The installation of intake air devices, exhaust air devices, electric fittings and other technical means in rooms frequently causes great difficulties, especially in the case of after-installation. The object of the present invention is to provide a ceiling construction of a novel type, which operates as a so-called technical ceiling and comprises exhaust and intake air units, lighting, electricity, and regulators or air quantity, to be installed in a modular way.
In prior art, the use of a false-ceiling construction is known. However, the prior-art false-ceiling constructions do not permit modular installation of intake and exhaust air equipment.
The object of the invention is to provide a false-ceiling construction intended in particular for institutional kitchens and equivalent, comprising an exhaust air unit and an intake air unit. Through the exhaust air unit, the impurities produced on the making of food in the kitchen are sucked off, while the exhaust air unit includes a fat filter, which performs the filtering of the impurities. In the invention, it has been realized to form a false-ceiling construction whose intake air unit includes at least one such duct opening through which a carrier-air and trap-air jet is produced towards the fat filters in the exhaust air unit. Thus, in the false-ceiling construction in accordance with the invention, the impurities cannot be gathered in the space between the exhaust air unit and the intake air unit at the proximity of the ceiling module placed between said units. The trap-air jet efficiently guides the impurities and/or the excess heat produced at the food-making sites placed below the exhaust air unit in the kitchen space to the fat filters, and in this way a gathering of the impurities at the proximity of the ceiling module in the top portion of the room space is prevented.

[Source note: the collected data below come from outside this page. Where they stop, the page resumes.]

/-- One operation as a list. -/
def Dec.single (d : Dec Instr) : Dec (List Instr) :=
  match d with
  | .ok i => .ok [i]
  | .undef => .undef
  | .rsvd => .rsvd

/-- The operations of a slot from its bits. -/
def decSlot (k : Slot) (w : Nat) : Dec (List Instr) :=
  match k with
  | .s0 => (decS w).single
  | .s1 => (decS w).single
  | .b => (decB w).single
  | .m => (decM w).single
  | .v =>
    match decV w with
    | .ok (a, b, c) => .ok [a, b, c]
    | .undef => .undef
    | .rsvd => .rsvd
  | .x => decX w
  | .e => (decE w).single
  | .c => (decC w).single
  | .hdr => if w = 0 then .ok [.idleBundle] else .rsvd

/-- The slots of a bundle from the words after its header. -/
def decSlots : List (Slot × Nat) → List (BitVec 32) → List (Slot × Dec (List Instr))
  | [], _ => []
  | (k, 2) :: l, lo :: hi :: ws => (k, decSlot k (lo.toNat + 2 ^ 32 * hi.toNat)) :: decSlots l ws
  | (k, _) :: l, w :: ws => (k, decSlot k w.toNat) :: decSlots l ws
  | (k, _) :: _, [] => [(k, .rsvd)]

/-- The words of the slots of a bundle, undecoded. -/
def slotWords : List (Slot × Nat) → List (BitVec 32) → List (Slot × Nat)
  | [], _ => []
  | (k, 2) :: l, lo :: hi :: ws => (k, lo.toNat + 2 ^ 32 * hi.toNat) :: slotWords l ws
  | (k, _) :: l, w :: ws => (k, w.toNat) :: slotWords l ws
  | _ :: _, [] => []

/-- The bundle's E slot holds an SC operation by its op, whatever its other fields hold (R265, R266). -/
def scBundle (ws : List (BitVec 32)) : Bool :=
  match ws with
  | [] => false
  | h :: rest => (slotWords (maskSlots (decHead h.toNat).mask) rest).any (fun p =>
      decide (p.1 = .e ∧ 0x1C ≤ p.2 / 2 ^ 58 ∧ p.2 / 2 ^ 58 ≤ 0x20))

/-- A bundle's slots; an idle bundle has its idle word in the header's place (R27). -/
def decBundle (ws : List (BitVec 32)) : List (Slot × Dec (List Instr)) :=
  match ws with
  | [] => []
  | h :: rest =>
    let m := (decHead h.toNat).mask
    if m = 0 then decSlots [(.hdr, 1)] rest else decSlots (maskSlots m) rest

/-- The bundle that holds one operation of a slot, with delta 0: its header and the slot's words. -/
def oneSlotBundle (k : Slot) (w : Nat) : List (BitVec 32) :=
  let bit : Nat :=
    match k with
    | .s0 => 25
    | .s1 => 24
    | .b => 23
    | .m => 22
    | .v => 21
    | .x => 20
    | .e => 19
    | .c => 18
    | .hdr => 0
  match k with
  | .hdr => [0, 0]
  | .v => [BitVec.ofNat 32 (2 ^ bit), BitVec.ofNat 32 w, BitVec.ofNat 32 (w / 2 ^ 32)]
  | .e => [BitVec.ofNat 32 (2 ^ bit), BitVec.ofNat 32 w, BitVec.ofNat 32 (w / 2 ^ 32)]
  | _ => [BitVec.ofNat 32 (2 ^ bit), BitVec.ofNat 32 w]

/-! ### Copy entries (R56, R277) -/

/-- The fields of a 32-byte entry, read as one little-endian number. -/
def decCopyF (w : Nat) : CopyF :=
  { flags := BitVec.ofNat 8 (field w 15 8), aux := BitVec.ofNat 16 (field w 31 16),
    len := BitVec.ofNat 32 (field w 63 32), src := BitVec.ofNat 64 (field w 127 64),
    dst := BitVec.ofNat 64 (field w 191 128), hsrc := BitVec.ofNat 32 (field w 223 192),
    hdst := BitVec.ofNat 32 (field w 255 224) }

In the method in accordance with the invention, it has been realized to make use of a trap-air or carrier-air jet, which is directed as parallel to the surface plane of the ceiling module or as slightly inclined towards the exhaust air opening of the exhaust air unit and towards the fat filters placed in same. The intake air unit can also be placed so that the carrier-air jet opening on the intake air unit is placed at a level somewhat lower than the level of the fat filters, in which case the carrier-air jet can be made to flow as slightly inclined upwards, and in this way the flow of impurities into the fat filters can be intensified further.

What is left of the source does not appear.